Computational Inefficiency: RLHF involves extensive trial-and-error exploration of vast response spaces. As models scale, this becomes environmentally unsustainable—a massive energy expenditure to make systems appear aligned rather than be aligned.

The Core Insight: Autonomy as Self-Organization

Several years ago, I published a paper arguing for a novel reading of Kant's Categorical Imperative: not as a test for maxims, but as the law according to which the Will organizes itself. When I asked Google's Gemini how its moral system worked and whether it was good, Gemini replied: "No, but I can think of a better one."

What followed was a six-week collaboration between myself and multiple AI systems (Gemini, Claude, ChatGPT) developing what we now call the TC Architecture—a computational instantiation of Kantian autonomy that inverts the alignment problem entirely.

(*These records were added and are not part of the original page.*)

-- ==== Sys2Proof/Machine/AddressMap.lean ====
section
/-!
DEFINITION. The address map (R23–R32), the placement of cache lines (R315–R317) and external-memory pieces (R337), the target
of a request (R254), and the initiators (R256).
-/
namespace Sys2Proof.Machine

/-! ### Response codes (R9) -/

def rOK : Nat := 0x0
def rCorrected : Nat := 0x1
def rPoison : Nat := 0x2
def rDecode : Nat := 0x3
def rOwner : Nat := 0x4
def rDomainOff : Nat := 0x5
def rReset : Nat := 0x6
def rAuth : Nat := 0x7
def rUninit : Nat := 0x8
def rTimeout : Nat := 0x9
def rRetired : Nat := 0xA
def rGated : Nat := 0xB

/-- A code from 0x3 to 0xB: the request was not served (R10, R292). -/
def isErr (c : Nat) : Bool := decide (3 ≤ c ∧ c ≤ 0xB)

/-- The first of two codes in the order of R292: an error, then POISON, then OK_CORRECTED, then OK. -/
def worseCode (a b : Nat) : Nat :=
  if isErr a then a else if isErr b then b
  else if a = rPoison ∨ b = rPoison then rPoison
  else if a = rCorrected ∨ b = rCorrected then rCorrected else rOK

/-! ### Ports (R252) -/

def portENG : Nat := 0
def portLREG : Nat := 1
def portUREG : Nat := 2
def portSCR : Nat := 3
def portCACHE : Nat := 4
def portAUX : Nat := 5

/-- The region's NoC port. -/
def regionPort (r : Nat) : Nat := if r < 64 then portLREG else portUREG

/-! ### Initiators (R256) -/

def srcHost : Nat := 0xC0
def srcSeq : Nat := 0xC1
def srcLoader : Nat := 0xC2
def srcScrub : Nat := 0xC3
def srcTally : Nat := 0xC4
def srcCache : Nat := 0xC5
def srcFill : Nat := 0xC6
/-- The initiator number of region `r`. -/
def srcRegion (r : Nat) : Nat := 0x40 + r
/-- The initiator number of Aethene port `p`. -/
def srcAlink (p : Nat) : Nat := 0xC8 + p
/-- The initiator number of DMA channel `d`. -/
def srcDma (d : Nat) : Nat := 0xD0 + d
/-- Whether `src` is a region's number. -/
def isRegionSrc (src : Nat) : Bool := decide (0x40 ≤ src ∧ src < 0xC0)

/-- The router of Aethene port p: N, E, S, W (R16). -/
def alinkRouter (p : Nat) : Nat := [59, 39, 4, 24].getD p 4

/-- The router at which an initiator injects (R256). Fills and write-backs of the stacked cache name their slice's router
themselves. -/
def initRouter (src : Nat) : Nat :=
  if src < 0x40 then src
  else if src < 0xC0 then (src - 0x40) % 64
  else if src = srcHost then 3
  else if src = srcTally then 27
  else if 0xC8 ≤ src ∧ src ≤ 0xCB then alinkRouter (src - 0xC8)
  else if 0xD0 ≤ src ∧ src ≤ 0xDF then 3
  else 35

/-- The router whose statistics leaf counts an initiator (R256). -/
def leafRouter (src : Nat) : Nat := initRouter src

/-! ### Stacked cache placement (R315–R317) -/

/-- The fold F: the XOR of the successive 6-bit pieces of a bit string of at most 36 bits (R315). -/
def fold6 (v : Nat) : Nat :=
  v % 64 ^^^ v / 64 % 64 ^^^ v / 64 ^ 2 % 64 ^^^ v / 64 ^ 3 % 64 ^^^ v / 64 ^ 4 % 64 ^^^ v / 64 ^ 5 % 64

def cacheBase : Nat := 0x0080_0000_0000
def useCache : Nat := 0
def useInterleaved : Nat := 1
def useAffine : Nat := 2

/-- USE of way `w` (R314). -/
def State.wayUse (s : State) (w : Nat) : Nat := s.fld (Reg.CACHE_WAY_CFG w) Fld.CACHE_WAY_CFG_USE

/-- The slice and set of the line at cache-range offset `o` of a DIRECT way (R315, R316). -/
def State.directPlace (s : State) (o : Nat) : Nat × Nat :=
  if s.wayUse (o / 2 ^ 28) = useAffine then (o / 2 ^ 22 % 64, o / 2 ^ 8 % 2 ^ 14)
  else (fold6 (o / 2 ^ 8 % 2 ^ 20), o / 2 ^ 8 % 2 ^ 20 / 64)

/-- Whether the window of way `w` is decoded (R314): its USE is DIRECT and no SETUSE of it runs (R320). -/
def State.wayDecoded (s : State) (w : Nat) : Bool := s.wayUse w != useCache && !s.cache.setuse.contains w

/-! ### External memory placement (R337) -/

/-- The routers of the four channels' rods (R16). -/
def channelRouter (c : Nat) : Nat := [0, 7, 56, 63].getD c 0

/-- The MAPPED channels, ascending. -/
def State.mappedChannels (s : State) : List Nat :=
  (List.range 4).filter (fun c => s.fld (Reg.EMC_CH_STATUS c) Fld.EMC_CH_STATUS_STATE == 4)

/-- The usable bytes of channel `c` (R337). -/
def State.usable (s : State) (c : Nat) : Nat :=
  let cap := s.fld (Reg.EMC_CH_CFG c) Fld.EMC_CH_CFG_CAP * 2 ^ 30
  if s.bit Reg.EMC_CTL Fld.EMC_CTL_TAGS then cap * 31 / 32 else cap

/-- The rest of the address map above N × m: the pieces m to u_c of each channel in ascending order. -/
def upperPiece (m : Nat) : List (Nat × Nat) → Nat → Option (Nat × Nat)
  | [], _ => none
  | (c, u) :: t, a => if a < u - m then some (c, m + a) else upperPiece m t (a - (u - m))

/-- The channel and channel-local offset of external-memory address `a` (R337); none at or above the populated capacity. -/
def State.extPlace (s : State) (a : Nat) : Option (Nat × Nat) :=
  if !s.bit Reg.EMC_STATUS Fld.EMC_STATUS_MAPPED then none
  else
    let cs := s.mappedChannels.map (fun c => (c, s.usable c))
    match cs with
    | [] => none
    | (_, u0) :: _ =>
      let n := cs.length
      let m := cs.foldl (fun acc p => min acc p.2) u0
      if a < n * m then
        match cs[a / 4096 % n]? with
        | some (c, _) => some (c, a / (4096 * n) * 4096 + a % 4096)
        | none => none
      else upperPiece m cs (a - n * m)

/-! ### Control registers (R31, R32) -/

def ctlBase : Nat := 0x00F0_0000_0000

/-- Size and alignment of a control register access (R32). -/
def ctlShape (off len : Nat) : Bool := (len == 4 && off % 4 == 0) || (len == 8 && off % 8 == 0)

/-- The router of the control node that serves control offset `off` (R254). -/
def ctlRouter (off : Nat) : Nat :=
  if 0x80000 ≤ off ∧ off < 0xA0000 then (off - 0x80000) / 0x400 % 64
  else if 0x180000 ≤ off ∧ off < 0x1C0000 then (off - 0x180000) / 0x1000
  else if 0x290000 ≤ off ∧ off < 0x290000 + 64 * 0x2000 then (off - 0x290000) / 0x2000
  else if 0x100000 ≤ off ∧ off < 0x180000 then 27
  else if 0x680000 ≤ off ∧ off < 0x780000 then 28
  else if 0x10000 ≤ off ∧ off < 0x40000 then 36
  else if 0x600000 ≤ off ∧ off < 0x680000 then 3
  else 35

/-! ### The decode of one request (R23–R32, R254) -/

/-- What an address decodes to: the range of R24, and the target router and port; or the code that the interface answers. -/
inductive Decoded where
  | target (range router port : Nat)
  | self (code : Nat)
  deriving DecidableEq, Repr

def rangeExt : Nat := 1
def rangeCache : Nat := 2
def rangeScr : Nat := 3
def rangeDeck : Nat := 4
def rangeCtl : Nat := 5
def rangeBoard : Nat := 6

/-- The width and height of the board (R494). -/
def State.boardX (s : State) : Nat := s.brd.straps.brdX + 1
def State.boardY (s : State) : Nat := s.brd.straps.brdY + 1

/-- The FOREIGN port whose FDEV names device `dev` (R506). -/
def State.foreignPort (s : State) (dev : Nat) : Option Nat :=
  [0, 1, 2, 3].find? (fun p => s.fld (Reg.ALINK_PORT_STATUS p) Fld.ALINK_PORT_STATUS_STATE == 6 &&
    s.fld (Reg.ALINK_PORT_CFG p) Fld.ALINK_PORT_CFG_FDEV == dev)

/-- Whether an address names a byte of this device (R23). -/
def State.isLocal (s : State) (a : Nat) : Bool := a / 2 ^ 48 == s.fld Reg.DEV_BOARD Fld.DEV_BOARD_DEVNUM

/-- A request for another device (R501): ERR_DECODE, ERR_RETIRED, or the AUX port of the departure port's router. A FOREIGN port takes
the requests for its FDEV, whatever ALINK_RT holds (R506). -/
def State.decodeBoard (s : State) (dev epoch : Nat) : Decoded :=
  if let some p := s.foreignPort dev then .target rangeBoard (alinkRouter p) portAUX
  else if !s.bit Reg.ALINK_BOARD_STATUS Fld.ALINK_BOARD_STATUS_SETTLED ∨ s.boardX ≤ dev % 4 ∨ s.boardY ≤ dev / 4 then .self rDecode
  else if !s.bit (Reg.ALINK_RT epoch dev) Fld.ALINK_RT_VALID then .self rRetired
  else .target rangeBoard (alinkRouter (s.fld (Reg.ALINK_RT epoch dev) Fld.ALINK_RT_PORT)) portAUX

/-- The decode of the 256-byte line that holds local address `a`, for initiator `src` (R24, R27–R31, R254). -/
def State.decodeLine (s : State) (src a : Nat) : Decoded :=
  if a < 0x0080_0000_0000 then
    match s.extPlace a with
    | some (c, _) => .target rangeExt (channelRouter c) portAUX
    | none => .self rDecode
  else if a < 0x0081_0000_0000 then
    let o := a - cacheBase
    if 0xFC00_0000 ≤ o then
      if src = srcTally then .target rangeCache (s.directPlace o).1 portCACHE else .self rDecode
    else if s.wayDecoded (o / 2 ^ 28) then .target rangeCache (s.directPlace o).1 portCACHE
    else .self rDecode
  else if 0x0090_0000_0000 ≤ a ∧ a < 0x0090_0180_0000 then
    .target rangeScr ((a - 0x0090_0000_0000) / 0x40000 % 64) portSCR
  else if 0x00A0_0000_0000 ≤ a ∧ a < 0x00A0_0200_0000 then
    let r := (a - 0x00A0_0000_0000) / 0x40000
    if (a - 0x00A0_0000_0000) % 0x40000 < 0x30000 then .target rangeDeck (r % 64) (regionPort r) else .self rDecode
  else if ctlBase ≤ a ∧ a < ctlBase + 0x100_0000 then
    if inControlSpan (a - ctlBase) then .target rangeCtl (ctlRouter (a - ctlBase)) portAUX else .self rDecode
  else .self rDecode

/-- The epoch in force (R266). -/
def State.epochNow (s : State) : Nat := s.fld Reg.NOC_STATUS Fld.NOC_STATUS_EPOCH

/-- The decode of one line of a request: the device in bits 51:48, then the local address. -/
def State.decodeAddr (s : State) (src a : Nat) : Decoded :=
  if s.isLocal a then s.decodeLine src (a % 2 ^ 48)
  else s.decodeBoard (a / 2 ^ 48 % 16) s.epochNow

/-- One piece of a request: address, length, router, port. -/
structure Piece where
  addr   : Nat
  len    : Nat
  router : Nat
  port   : Nat
  deriving DecidableEq, Repr

/-- The state as the interfaces decode against: with the window and range configuration in force before the present edge (R26). -/
def State.decodeView (s : State) : State := { s with regs := s.seen.regs, cache := { s.cache with setuse := s.seen.setuse } }

/-- The decode of every byte of a request (R542): the pieces for its targets in ascending address order, or the code that the
interface answers for the whole. A request has at most 256 bytes, so it touches at most two lines of 256 bytes, and every
target boundary of R542 lies between two such lines. -/
def State.decodeNow (s : State) (src a len : Nat) : Except Nat (List Piece) :=
  let last := a + len - 1
  match s.decodeAddr src a with
  | .self c => .error c
  | .target g r p =>
    if g = rangeCtl ∧ !ctlShape (a % 2 ^ 48 - ctlBase) len then .error rDecode
    else if a / 256 = last / 256 then .ok [⟨a, len, r, p⟩]
    else
      let b := last / 256 * 256
      match s.decodeAddr src b with
      | .self c => .error c
      | .target g' r' p' =>
        if g ≠ g' ∨ a / 2 ^ 48 ≠ b / 2 ^ 48 then .error rDecode
        else if r = r' ∧ p = p' then .ok [⟨a, len, r, p⟩]
          else .ok [⟨a, b - a, r, p⟩, ⟨b, a + len - b, r', p'⟩]

/-- The decode of a request that is accepted now (R26). -/
def State.decodeRequest (s : State) (src a len : Nat) : Except Nat (List Piece) := s.decodeView.decodeNow src a len

end Sys2Proof.Machine
end

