/-- Before the state, the pointers or the border-valid output of region `r` change at the edge `e`: what it drives has been seen. -/
def State.settleAround (s : State) (r e : Nat) : State :=
  let n := r % 64
  (n :: (List.range 4).filterMap (deckSide n)).foldl (fun s n => s.settleRod n e) s

/-- The border cells of region `r` latch their outputs as they stood before the edge `e` (R79, R96). -/
def State.latchHold (s : State) (r e : Nat) : State :=
  s.setRegion r { s.region r with hold := some (s.fabF e, s.bankData r (s.bankPtr r)) }

/-! ### What a region drives and receives (R44–R48, R80, R93, R95, R98) -/

/-- The value and output enable that border cells hold: as they stood before the edge of the latch; zero at first (R95). -/
def State.heldLine (s : State) (r : Nat) (x : BorderLine) : Bool × Bool :=
  match (s.region r).hold with
  | none => (false, false)
  | some (f, d) => match x with
    | .casc c => (d.eval.2 c, true)
    | .pin _ => (Config.line r (f - 1) x, Config.lineOn r (f - 1) x)
    | _ => (Config.line r (f - 1) x, true)

/-- What the design drives now. -/
def State.designLine (s : State) (r : Nat) (x : BorderLine) : Bool × Bool :=
  let f := s.fabF s.now
  match x with
  | .casc c =>
    let s := s.settleRod (r % 64) s.now
    ((s.design r).carryTop f (s.bankData r (s.bankPtr r)).byte (fun _ => false) c, true)
  | .pin _ => (Config.line r f x, Config.lineOn r f x)
  | _ => (Config.line r f x, true)

/-- What a region drives onto a line, and whether it drives it (R79, R95, R98): its design's output while it runs, the value held through a
switch cycle, and otherwise the policy's. -/
def State.borderOut (s : State) (r : Nat) (x : BorderLine) : Bool × Bool :=
  if s.running r then (if (s.cycleOn r).isSome then s.heldLine r x else s.designLine r x)
  else match s.policy r x with
    | 0 => s.heldLine r x
    | 1 => (false, true)
    | 2 => (true, true)
    | _ => (false, false)

/-- Neighbour line `i` received from side `d` (R44, R45): none at the edge of the deck. -/
def State.nbrIn (s : State) (r d i : Nat) : Option Bool := (deckSide r d).map (fun n => (s.borderOut n (.nbr ((d + 2) % 4) i)).1)

/-- The region `k` places behind `r`, seen along direction `d`. -/
def behind (r d : Nat) : Nat → Option Nat
  | 0 => some r
  | k + 1 => (behind r d k).bind (fun n => deckSide n ((d + 2) % 4))

/-- Long line `i` driven in direction `d` by the region `k` places behind, as its tap in `r` reads it (R44, R45, R48): the line crosses four
regions, and a region that it crosses passes it unchanged. -/
def State.longIn (s : State) (r d k i : Nat) : Option Bool :=
  if 1 ≤ k ∧ k ≤ 4 then (behind r d k).map (fun n => (s.borderOut n (.long d i)).1) else none

/-- Rod channel `j` received from the other region of the rod, while its group is in service (R46, R47). -/
def State.rodIn (s : State) (r j : Nat) : Option Bool :=
  let n := mate r
  let a := if j < 2048 then Reg.PLANE_FAB_RC_AVAIL_LO n else Reg.PLANE_FAB_RC_AVAIL_HI n
  if (s.reg a).getLsbD (j / 64 % 32) then some (s.borderOut n (.rod j)).1 else none

/-- The carry cascade into column `c` (R41): constant 0 on the lower deck. -/
def State.cascIn (s : State) (r c : Nat) : Bool := decide (64 ≤ r) && (s.borderOut (r - 64) (.casc c)).1

/-- The local track `t` that the bead at column `c`, row `k` drives now, where exactly one of its outputs drives it (R42, R44). -/
def State.localLine (s : State) (r c k t : Nat) : Option Bool :=
  let u := s.settleRod (r % 64) s.now
  let m : Cells := (u.bankData r (u.bankPtr r)).byte
  let at_ (x : Node) : Bool := (u.design r).at_ (u.fabF u.now) m (u.cascIn r) x
  match (u.design r).drivers c k t with
  | [0] => some (at_ (.z c k))
  | [1] => some (at_ (.h c k))
  | [2] => some (ffBit m c k 0)
  | [3] => some (ffBit m c k 1)
  | _ => none

/-- Column control line `j` of column `c` now (R44, R546). -/
def State.controlLine (s : State) (r c j : Nat) : Bool :=
  let u := s.settleRod (r % 64) s.now
  (u.design r).control (u.fabF u.now) (u.bankData r (u.bankPtr r)).byte (u.cascIn r) c j

/-- Whether the handshake and data outputs of a region's NoC port, task port and lane transmit-word interfaces are low and zero now (R80,
R95): through a switch cycle, and while it does not run. -/
def State.portsLow (s : State) (r : Nat) : Bool := !s.running r || (s.cycleOn r).isSome

/-- What such an output shows of the value that the design gives it. -/
def State.portOut (s : State) (r v : Nat) : Nat := if s.portsLow r then 0 else v

end Sys2Proof.Machine
end

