/-- A decision reaches the beam at Q + 1 sc (R166). -/
def State.dispatchAtBeam (s : State) (r : Nat) : State :=
  match (s.sreg r).disp with
  | none => s
  | some d =>
    let x := d.q / scLen * scLen + scLen
    if d.atBeam ∨ s.now < x then s
    else
      let s := s.mapSreg r (fun y => { y with disp := some { d with atBeam := true } })
      s.addSwReq r ⟨x, x + fcLen, .sched, .dispatch d.plane d.bank d.init d.resume (s.handleOf d.idx)⟩

/-! ### Done (R161, R168, R192) -/

/-- The tally whose done may be accepted in region `r` now. -/
def State.doneTally (s : State) (r : Nat) : Option Nat :=
  let y := s.sreg r
  match y.leaving with
  | some (j, e0) => if s.now ≤ e0 ∧ (s.trec j).state = tsSuspended ∧ y.bound = some j then some j else none
  | none =>
    match y.bound with
    | some i => if (s.trec i).state = tsRunning ∧ (s.trec i).placed ∧ !(s.trec i).engine ∧ (s.trec i).unit = r then some i else none
    | none => none

/-- TP_DONE is accepted (R161, R192): the task is no longer bound, and its record is freed at the first sc edge after. -/
def State.taskDone (s : State) (r : Nat) : State :=
  if !s.running r || s.inCycle r || !(s.sreg r).buf.isEmpty || s.bankOutstanding r (s.bankPtr r) != 0 then s
  else match s.doneTally r with
    | none => s
    | some i =>
      (s.mapSreg r (fun y => { y.clearTp with leaving := none })).later s.scNext (.taskEnd r (s.handleOf i))

/-- Whether the scheduler is to isolate region `r` (R177, R469). -/
def State.quiescing (s : State) (r : Nat) : Bool :=
  s.bit (Reg.TALLY_REGION r) Fld.TALLY_REGION_QUIESCE || s.mode == modeQuiesce

/-- At this sc edge the scheduler decides to isolate region `r`, if no tally runs in it; the isolation takes effect at I = Q + 1 sc + 1 fc, and
no decision is made for the region until the E1 that a decision would have (R164, R177). -/
def State.quiesceAt (s : State) (r : Nat) : State :=
  let y := s.sreg r
  if !s.quiescing r || !s.scheduled r || !s.running r || (s.runningIn r).isSome || y.isoAt.isSome then s
  else if s.now < y.busyUntil then s.later ((y.busyUntil + scLen - 1) / scLen * scLen) (.quiesce r)
  else s.mapSreg r (fun y => { y with isoAt := some (s.now + scLen + fcLen), busyUntil := s.now + 2 * scLen })

/-- The record of a task that is done is freed (R161, R168). -/
def State.taskEnd (s : State) (r h : Nat) : State :=
  if s.current h then (s.freeRec (handleIdx h)).quiesceAt r else s

/-! ### Spills (R171–R173) -/

/-- TALLY_SPILL_ACK(n) with ACK = 1: the request is no longer posted, and its effect comes at the next sc edge (R172). -/
def State.spillAck (s : State) (n outcome : Nat) : State :=
  match tfind s.sch.jobs n with
  | none => s
  | some j =>
    (({ s with sch := { s.sch with jobs := tdel s.sch.jobs n } }).setFld (Reg.TALLY_SPILL_REQ n) Fld.TALLY_SPILL_REQ_VALID 0).later s.scNext
      (.spillEnd j outcome)

/-- The next request that waits for engine `n` is posted, if none is (R172). -/
def State.nextJob (s : State) (n : Nat) : State :=
  match s.sch.jobWait.find? (fun j => j.region % 64 == n) with
  | some j => if (tfind s.sch.jobs n).isSome then s else ({ s with sch := { s.sch with jobWait := s.sch.jobWait.erase j } }).postJob j
  | none => s

/-- What an acknowledged spill or restore does to its tally, its slot and the candidate held for the region (R172, R173). -/
def State.spillDone (s : State) (j : SpillJob) (outcome : Nat) : State :=
    let live := (s.trec j.idx).state = tsXfer
    let s := s.mapSreg j.region (fun y => { y with waiting := none })
    if j.dir then
      let s := s.releaseSlot j.region j.slot
      if !live then s
      else if outcome = 0 then s.mapRec j.idx (fun x => { x with state := tsSuspended, bank := j.bank })
      else
        let h := s.handleOf j.idx
        (s.freeRec j.idx).logFault faultRestore j.region h
    else if !live then s.releaseSlot j.region j.slot
    else if outcome = 0 then
      (s.mapRec j.idx (fun x => { x with state := tsSpilled, spillSlot := j.slot })).bumpWrap Reg.TALLY_CNT_SPILL Fld.TALLY_CNT_SPILL_COUNT 1
    else
      let s := (s.mapRec j.idx (fun x => { x with state := tsSuspended })).releaseSlot j.region j.slot
      (s.setFld (Reg.TALLY_SPILL_CFG j.region) Fld.TALLY_SPILL_CFG_EN 0).logFault faultSpill j.region (s.handleOf j.idx)

/-- At the sc edge after the acknowledgement. -/
def State.spillEnd (s : State) (j : SpillJob) (outcome : Nat) : State := (s.spillDone j outcome).nextJob (j.region % 64)

/-! ### Cancels (R174, R175, R201) -/

def cancCancelled : Nat := 0
def cancStale : Nat := 1
def cancLate : Nat := 2

/-- A cancel sets out for its edge K. -/
def State.addCancel (s : State) (o : CancelBy) (h k : Nat) : State :=
  { s with sch := { s.sch with cancels := s.sch.cancels ++ [⟨o, h % 2 ^ 28, k⟩] } }

/-- The cancelled tally no longer waits for a bank (R170). -/
def State.unwait (s : State) (i : Nat) : State :=
  match s.sch.region.find? (fun q => q.2.waiting == some i) with
  | some (r, _) => s.mapSreg r (fun y => { y with waiting := none })
  | none => s

/-- A cancel of handle `h` takes effect at the sc edge of now: the state after, and the outcome (R174, R201). -/
def State.cancel (s : State) (h : Nat) : State × Nat :=
  if !s.current h then (s, cancStale)
  else
    let i := handleIdx h
    let x := s.trec i
    if x.state = tsWaiting ∨ x.state = tsReady then ((s.freeRec i).unwait i, cancCancelled)
    else if x.state = tsSuspended then
      ((s.freeRec i).discard x.unit (2 ^ x.bank), cancCancelled)
    else if x.state = tsSpilled then ((s.freeRec i).releaseSlot x.unit x.spillSlot, cancCancelled)
    else if x.state = tsSpec ∧ x.full.testBit x.specSlot ∧ x.fillAt = s.scNow then
      let z := s.now / scLen * scLen
      (((s.squashRec x.unit i sqCancel tsSpec).freeRec i).sendSquash x.unit sqCancel z, cancCancelled)
    else (s, cancLate)

/-- The oldest cancel whose edge K has come is evaluated, and its outcome goes to where it came from (R174). -/
def State.evaluateCancel (s : State) : State :=
  match s.sch.cancels.find? (fun c => decide (c.k ≤ s.now)) with
  | none => s
  | some c =>
    if !s.storeReady then s
    else
      let s := { s with sch := { s.sch with cancels := s.sch.cancels.erase c } }
      let x := s.cancel c.handle
      match c.origin with
      | .reg => (x.1.setFld Reg.TALLY_CANCEL_STAT Fld.TALLY_CANCEL_STAT_DONE 1).setFld Reg.TALLY_CANCEL_STAT
          Fld.TALLY_CANCEL_STAT_OUTCOME x.2
      | o => { x.1 with sch := { x.1.sch with answers := x.1.sch.answers ++ [(o, x.2, c.k)] } }

/-! ### Quiesce and isolation (R177, R200) -/

/-- A SPECULATIVE tally of region `r` is squashed with QUIESCE (R200). -/
def State.quiesceSpec (s : State) (r : Nat) : State :=
  match s.specIn r with
  | some i => (s.squashRec r i sqQuiesce tsWaiting).sendSquash r sqQuiesce (s.now / scLen * scLen)
  | none => s

/-- A write to TALLY_REGION(r). -/
def State.quiesceWrite (s : State) (r : Nat) (v : Bool) : State :=
  let s := s.setFld (Reg.TALLY_REGION r) Fld.TALLY_REGION_QUIESCE (b2n v)
  if v then (s.quiesceSpec r).later s.scNext (.quiesce r) else s
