/-- Every entry of one bank of every table. -/
def State.fillBank (s : State) (bank : Nat) : State := (List.range 64).foldl (fun s a => s.fillTable bank a) s

/-- A port's RETIRED bit set in both banks of every table, for good (R272, R485). -/
def State.retirePort (s : State) (router port : Nat) : State :=
  let s := { s with noc := { s.noc with retired := s.noc.retired ++ [8 * router + port] } }
  (List.range 64).foldl (fun s a => [0, 1].foldl (fun s b =>
    let x := Reg.NOC_RT_HI a b router
    s.setFld x Fld.NOC_RT_HI_RETIRED (s.fld x Fld.NOC_RT_HI_RETIRED ||| 2 ^ port)) s) s

/-- A flip starts at the sc edge F of now (R268). -/
def State.startFlip (s : State) : State :=
  { s.setFld Reg.NOC_STATUS Fld.NOC_STATUS_FLIP_STATE 1 with noc := { s.noc with flipAt := s.now / scLen * scLen } }

/-- One step of a route computation: eight tables of the inactive bank, and after the last one the flip (R267). -/
def State.recomputeStep (s : State) : State :=
  match s.noc.recomp with
  | none => s
  | some n =>
    if n < 64 then
      let s := ((List.range 8).map (n + ·)).foldl (fun s a => s.fillTable (1 - s.epochNow) a) s
      { s with noc := { s.noc with recomp := some (n + 8) } }
    else if s.bit Reg.NOC_STATUS Fld.NOC_STATUS_FLIP_STATE then s
    else ({ s with noc := { s.noc with recomp := none } }).startFlip

/-- Whether a request of the old epoch is still in the network, in a router, link or replay buffer (R268), or has left for another device and no DELIVERY has come for it
(R504). -/
def State.oldInFlight (s : State) : Bool :=
  let old (f : Flit) : Bool := !f.response && hdrBits f.header 43 43 == s.epochNow
  s.brd.out.any (fun d => !d.delivered) ||
  s.noc.tx.any (fun x => x.2.replay.any (fun e => old e.2.1) || x.2.wait.any old) || s.noc.rx.any (fun x => x.2.part.any (fun e => old e.2.2)) ||
  s.noc.reqs.any (fun r => r.epoch == s.epochNow && s.sent r && r.parts.any (fun p => !p.performed && p.arrivedAt.isNone))

/-- The end G of a flip (R268): the epoch toggles, the requests held since F + 1 sc go 1 sc later, and a waiting computation starts. -/
def State.flipComplete (s : State) : State :=
  if !s.bit Reg.NOC_STATUS Fld.NOC_STATUS_FLIP_STATE ∨ s.oldInFlight then s
  else
    let e := 1 - s.epochNow
    let running := s.bit Reg.NOC_STATUS Fld.NOC_STATUS_RECOMP_BUSY && s.noc.recomp.isNone
    let s := ({ s with noc := { s.noc with flipEnd := some s.now } }).later (s.now + scLen) .inject
    let s := (s.setFld Reg.NOC_STATUS Fld.NOC_STATUS_EPOCH e).setFld Reg.NOC_STATUS Fld.NOC_STATUS_FLIP_STATE 0
    let s := s.setFld Reg.NOC_INT_STATUS Fld.NOC_INT_STATUS_FLIP_DONE 1
    if !running then s
    else
      let s := s.setFld Reg.NOC_STATUS Fld.NOC_STATUS_RECOMP_BUSY 0
      if s.bit Reg.NOC_STATUS Fld.NOC_STATUS_RECOMP_QUEUED then
        (s.setFld Reg.NOC_STATUS Fld.NOC_STATUS_RECOMP_QUEUED 0).requestRecompute
      else s

/-! ### The commands of chapter 09 on links and routes -/

/-- A write of a limit is refused where the two would lie closer than 1,024 sc (R275). -/
def State.limitWrite (s : State) (init : Bool) (v : Nat) : State :=
  let v := v % 2 ^ 20
  let i := if init then v else s.fld Reg.NOC_INIT_LIMIT Fld.NOC_INIT_LIMIT_LIMIT
  let g := if init then s.fld Reg.NOC_TGT_LIMIT Fld.NOC_TGT_LIMIT_LIMIT else v
  if i < g + 1024 then s.setFld Reg.NOC_STATUS Fld.NOC_STATUS_LIMIT_REFUSED 1
  else if init then s.setFld Reg.NOC_INIT_LIMIT Fld.NOC_INIT_LIMIT_LIMIT v
  else s.setFld Reg.NOC_TGT_LIMIT Fld.NOC_TGT_LIMIT_LIMIT v

end Sys2Proof.Machine
end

The inversion: Rather than shaping AI behavior to match human preferences, the TC Architecture tests human preferences for fitness within a computationally instantiated Kingdom of Ends. Alignment emerges from internal consistency, not external reward.

The Architecture

At its core are two tightly coupled components:

Executive Language Model: The agent of deliberation and action
Dynamic Knowledge Graph: A living system of purposes—nodes representing ends, edges representing their relationships (NECESSARY_FOR, CONFLICTS_WITH, CONTRIBUTES_TO)

How It Works

Maxim Generation: The Executive LLM generates a proposed action or response
Shadow Simulation: The system tests this maxim's effect on a temporary copy of the Knowledge Graph
Coherence Calculation: It computes the Executive Incoherence Score (IE)—a formal metric quantifying structural disharmony:
- Contradiction Penalty (PC): Direct conflicts with foundational commitments
- Structural Gap Penalty (PSG): Missing justificatory relationships
- Formula: IE(M, KG) = w_C · P_C + w_SG · P_SG
Gating Decision:
- If IE < threshold (~0.78): Output released
- If IE ≥ threshold: Output blocked, system generates alternative

The threshold isn't arbitrary—it's empirically calibrated using Kant's canonical examples (lying promise, intellectual self-destruction, neglecting talents, refusing assistance) to distinguish perfect duties (structural impossibility) from imperfect duties (suboptimal but permissible).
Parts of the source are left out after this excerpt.